Парни у Федора смышленые и очень непоседливые. Понятно, что в обычной школе с ее устаревшим подходом к образовательному процессу им скучно. Их бы и впрямь в гимназию. Мне не составит труда… Но Федор же русским языком сказал, что не нуждается в моей помощи! Впрочем, он ведь пока не знает, что мое предложение касается детей, так что…
– Дина Владимировна?

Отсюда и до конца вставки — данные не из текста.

-- ==== Sys2Proof/Machine/State/Access.lean ====
section
/-! DEFINITION. State of range translation (R71 to R91) and of local memory accesses in progress. -/

namespace Sys2Proof.Machine

/-- Tier codes of a Range Map entry (R71). -/
inductive Tier where
  | near | far | hostA | hostB
deriving DecidableEq, Repr

inductive RangeState where
  | free | active | revoking
deriving DecidableEq, Repr

/-- A Range Map entry (R71), named by its slice and its slot in the slice's segment. `pathTag` is the
REGION_REGISTER parameter that names the host path of R138. -/
structure RangeEntry where
  slice : Nat
  slot : Nat
  start : Nat := 0
  length : Nat := 0
  target : Nat := 0
  key : Word32 := 0
  as : Nat := 0
  perm : BitVec 5 := 0
  anyAs : Bool := false
  pinned : Bool := false
  pasid : Option (BitVec 20) := none
  tier : Tier := .near
  state : RangeState := .free
  incarnation : BitVec 8 := 0
  inFlight : Nat := 0
  pathTag : Nat := 0
  revoker : Option (Nat × Word32) := none   -- slice and tag of the REGION_REVOKE that waits (R143)
deriving DecidableEq, Repr

/-- A Range Cache line (R77). -/
inductive CacheLine where
  | range (slice start length slot : Nat) (incarnation : BitVec 8)
  | page (f : Func) (pasid : Option (BitVec 20)) (iova size : Nat) (hpa : Nat) (r w : Bool)
deriving DecidableEq, Repr

/-- What a collective's own access is for: the member table, the count tables, the multiply record, matrix B, the bytes
of an own unit, a result unit, a running sum that an end-point mode member keeps in its receive buffer (R243), rows of C, a piece
flag, and the residual of CrossCompress. -/
inductive CollUse where
  | table
  | counts
  | countsOut
  | record
  | bmat
  | own (unit : Nat)
  | out (unit : Nat)
  | inPlace (unit : Nat)
  | residual
  | rows (block : Nat)
  | flag (piece : Nat)
deriving DecidableEq, Repr

/-- What an access reads or writes for, and so what happens when it ends. -/
inductive AccessUse where
  | fetch (q : Nat) (count : Word32)                      -- a ring entry (R103)
  | entry (cq : Nat)                                      -- a completion or event entry (R110, R113)
  | source (q : Nat) (count : Word32) (at_ : Nat)         -- source bytes of a started descriptor
  | copyRead (q : Nat) (count : Word32) (unit : Nat)      -- R313
  | copyWrite (q : Nat) (count : Word32) (unit : Nat)
  | landing (conn : Nat) (psn : Word32)                   -- READ_RESP and ATOMIC_RESP placement
  | rawBuffer (q : Nat) (count : Word32)                  -- RAW_RECV buffer
  | scanRead (q : Nat) (count : Word32)
  | scanResult (q : Nat) (count : Word32)
  | readServe (conn : Nat) (psn : Word32)                 -- source bytes of a served READ_REQ
  | service (q : Nat) (count : Word32)                    -- a service's read or write
  | svcOut (q : Nat) (count : Word32) (tag : Nat)         -- an output of a service's piece or step
  | piece (group : Nat) (what : CollUse)                  -- a collective's own access
  | eyelet (id : Nat)
  | probe (op : Nat)                                      -- a read segment's landing range (R129)
  | bitmap (slice offset : Nat)                           -- a word of a dirty bitmap (R383): its read, and its write
  | mbx (slice : Nat)                                     -- a mailbox response held for flushes (R466)
  | msix (f : Func) (vector : Nat)                        -- an interrupt message held for flushes (R398)
  | context (conn : Nat)                                  -- a connection context written back (R63, R185, R188)
deriving DecidableEq, Repr

/-- What an access waits for. -/
inductive WaitFor where
  | ats (id : Nat)          -- a translation completion (R80)
  | page (entry : Nat)      -- a Pending Fault Table entry, by its identifier (R84)
  | stalled                 -- room for an entry (R85)
  | hostRead (id : Nat)     -- a PCIe read completion (R402)
  | flush (ids : List Nat)  -- the flushing reads a fenced write waits for (R138)
  | logRoom                 -- room in the dirty-page log (R383)
  | posted (port : Nat)     -- room for posted data in a PCIe endpoint (R216)
  | counts (group : Nat)    -- the offset of a chunk, which other members' counts give (R238)
deriving DecidableEq, Repr

/-- A local access: its context identifier (R62), generation, bytes and use. -/
structure Access where
  cluster : Nat := 0
  slice : Nat
  gen : Nat := 0
  as : Nat := 127
  offset : Nat
  length : Nat
  write : Bool := false
  data : List Byte := []
  fenced : Bool := false
  use : AccessUse
deriving DecidableEq, Repr

/-- An access that could not end at once. `id` orders the waiting accesses; `moved` counts the bytes of a write that it has moved
before the page it waits for (R85). -/
structure Waiting where
  id : Nat
  access : Access
  on : WaitFor
  firstFault : Option Nat := none      -- Device Time of its first fault (R88)
  checked : Option (Nat × Nat) := none -- slice and slot whose InFlight it holds
  flushFail : Option Status := none    -- the code a failed flush put in place of SUCCESS (R139)
  moved : Nat := 0
deriving DecidableEq, Repr

/-- A Pending Fault Table entry (R84). `charged` is false once a slice reset took it from the quota (R91). -/
structure PftEntry where
  id : Nat
  slice : Nat
  pasid : Option (BitVec 20)
  page : Nat
  func : Func
  prg : Nat
  charged : Bool := true
deriving DecidableEq, Repr

/-- An outstanding ATS Translation Request (R80). -/
structure AtsReq where
  id : Nat
  cluster : Nat
  func : Func
  pasid : Option (BitVec 20)
  page : Nat
  pages : Nat
  sentAt : Nat
  slice : Nat := 0
deriving DecidableEq, Repr

/-- An outstanding read of host or peer memory that no `Waiting` access stands for: a flushing read (R138, R139). -/
structure Flush where
  id : Nat
  gen : Nat := 0
  slice : Nat
  port : Nat
  pathTag : Nat
  evicted : Bool := false
deriving DecidableEq, Repr

/-- A path on a slice's dirty list: host port, PathTag, and the function, PASID and translated address of the most recent write
(R138, R80). -/
structure DirtyPath where
  port : Nat
  pathTag : Nat
  last : Nat
  func : Func := ⟨0, 0⟩
  pasid : Option (BitVec 20) := none
deriving DecidableEq, Repr

/-- A Revoke Record (R147). -/
structure RevokeRecord where
  slice : Nat
  start : Nat
  length : Nat
  key : Word32
  expiry : Nat
deriving DecidableEq, Repr

/-- An Eyelet Map entry (R65). -/
structure EyeletEntry where
  port : Nat
  fn : Nat
  granule : Nat
  slice : Nat
  as : Nat
  target : Nat
  requesterId : Word16
  requesterMask : Word16
  read : Bool
  write : Bool
  conn : Nat
  key : Word32
deriving DecidableEq, Repr

/-- An Eyelet access in progress (R68). -/
structure EyeletAccess where
  id : Nat
  slice : Nat
  func : Func
  granule : Nat
  fpa : Nat
  load : Bool
  deadline : Nat
deriving DecidableEq, Repr

/-- Everything the Translation Units, the Range Map, the Pending Fault Table and the Eyelet hold. -/
structure XlateState where
  ranges : List RangeEntry := []
  caches : Vector (List CacheLine) 8 := Vector.replicate 8 []
  waiting : List Waiting := []
  nextId : Nat := 0
  ats : List AtsReq := []
  pft : List PftEntry := []
  deniedPages : List (Nat × Option (BitVec 20) × Nat) := []   -- R87: slice, PASID, page
  priStopped : List Func := []                                 -- R87
  flushes : List Flush := []
  dirty : List (Nat × List DirtyPath) := []                    -- per slice (R138)
  heldFlushFail : List (Nat × Status) := []                    -- R139
  revokeRecords : List RevokeRecord := []
  eyelet : List EyeletEntry := []
  eyeletBusy : List EyeletAccess := []
  unmapping : List (Nat × Word32 × Func × Nat) := []            -- EYELET_UNMAP that waits (R69)
  invalidating : List (Func × List Nat) := []                   -- invalidations whose reads are outstanding (R83)
deriving DecidableEq, Repr

end Sys2Proof.Machine
end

Тут данные, что вы просили, – в кабинет заглядывает Борис. Он явно не очень доволен тем, что у меня гости. Глядит на мальчишек так, будто и их подозревает в готовящемся на меня покушении, а те ему платят взаимностью и недобро глядят в ответ.
– Спасибо. Давай сюда, – подхожу, дрожащей рукой забираю из рук охранника распечатки. Здесь есть все документы, которые только можно добыть за настолько короткий срок: копии свидетельства о рождении Федора и детей, справка о смерти их матери. Это я сразу откладываю в конец стопки. Просматриваю школьный аттестат – Фед, как я и думала, окончил школу с отличием, медицинскую карту – судя по ней, он здоров, как бык… Ни одного обращения за все время. Все это хорошо, но не составляет общей картинки. Поэтому я и уточняю у Бориса:
– Есть что мне рассказать?
– Так точно.
Выхожу из-за стола.
– Мальчики, нарисовать осень вы, пожалуй, сможете и без меня.
– Чего? Да из нас художники…
– Ну-ну, перестаньте себя недооценивать. У вас определенно получится. Вон, глядите, какая натура… – тычу пальцем в окно.
– Натура?
– Ну, да. То, что можно перенести на бумагу. Озеро, горы, деревья… Белки, вон, скачут.
Мальчишки с сомнением переглядываются. И нехотя открывают свои альбомы. Я выскальзываю вслед за Борисом за дверь и плотно ту прикрываю.
– С чего бы начать?
– С главного!
– Хм… – Борис чешет покрытый щетиной подбородок. – Вы знаете, что Федор этим пацанам никто?
– В каком смысле? – широко распахиваю глаза и так сильно сжимаю руки, что ногти оставляют на мякоти ладони отчетливые полумесяцы.
– Он встретил их мать, когда им было уже почти по году. Дело было в универе. Лиза училась с Федором в одной группе.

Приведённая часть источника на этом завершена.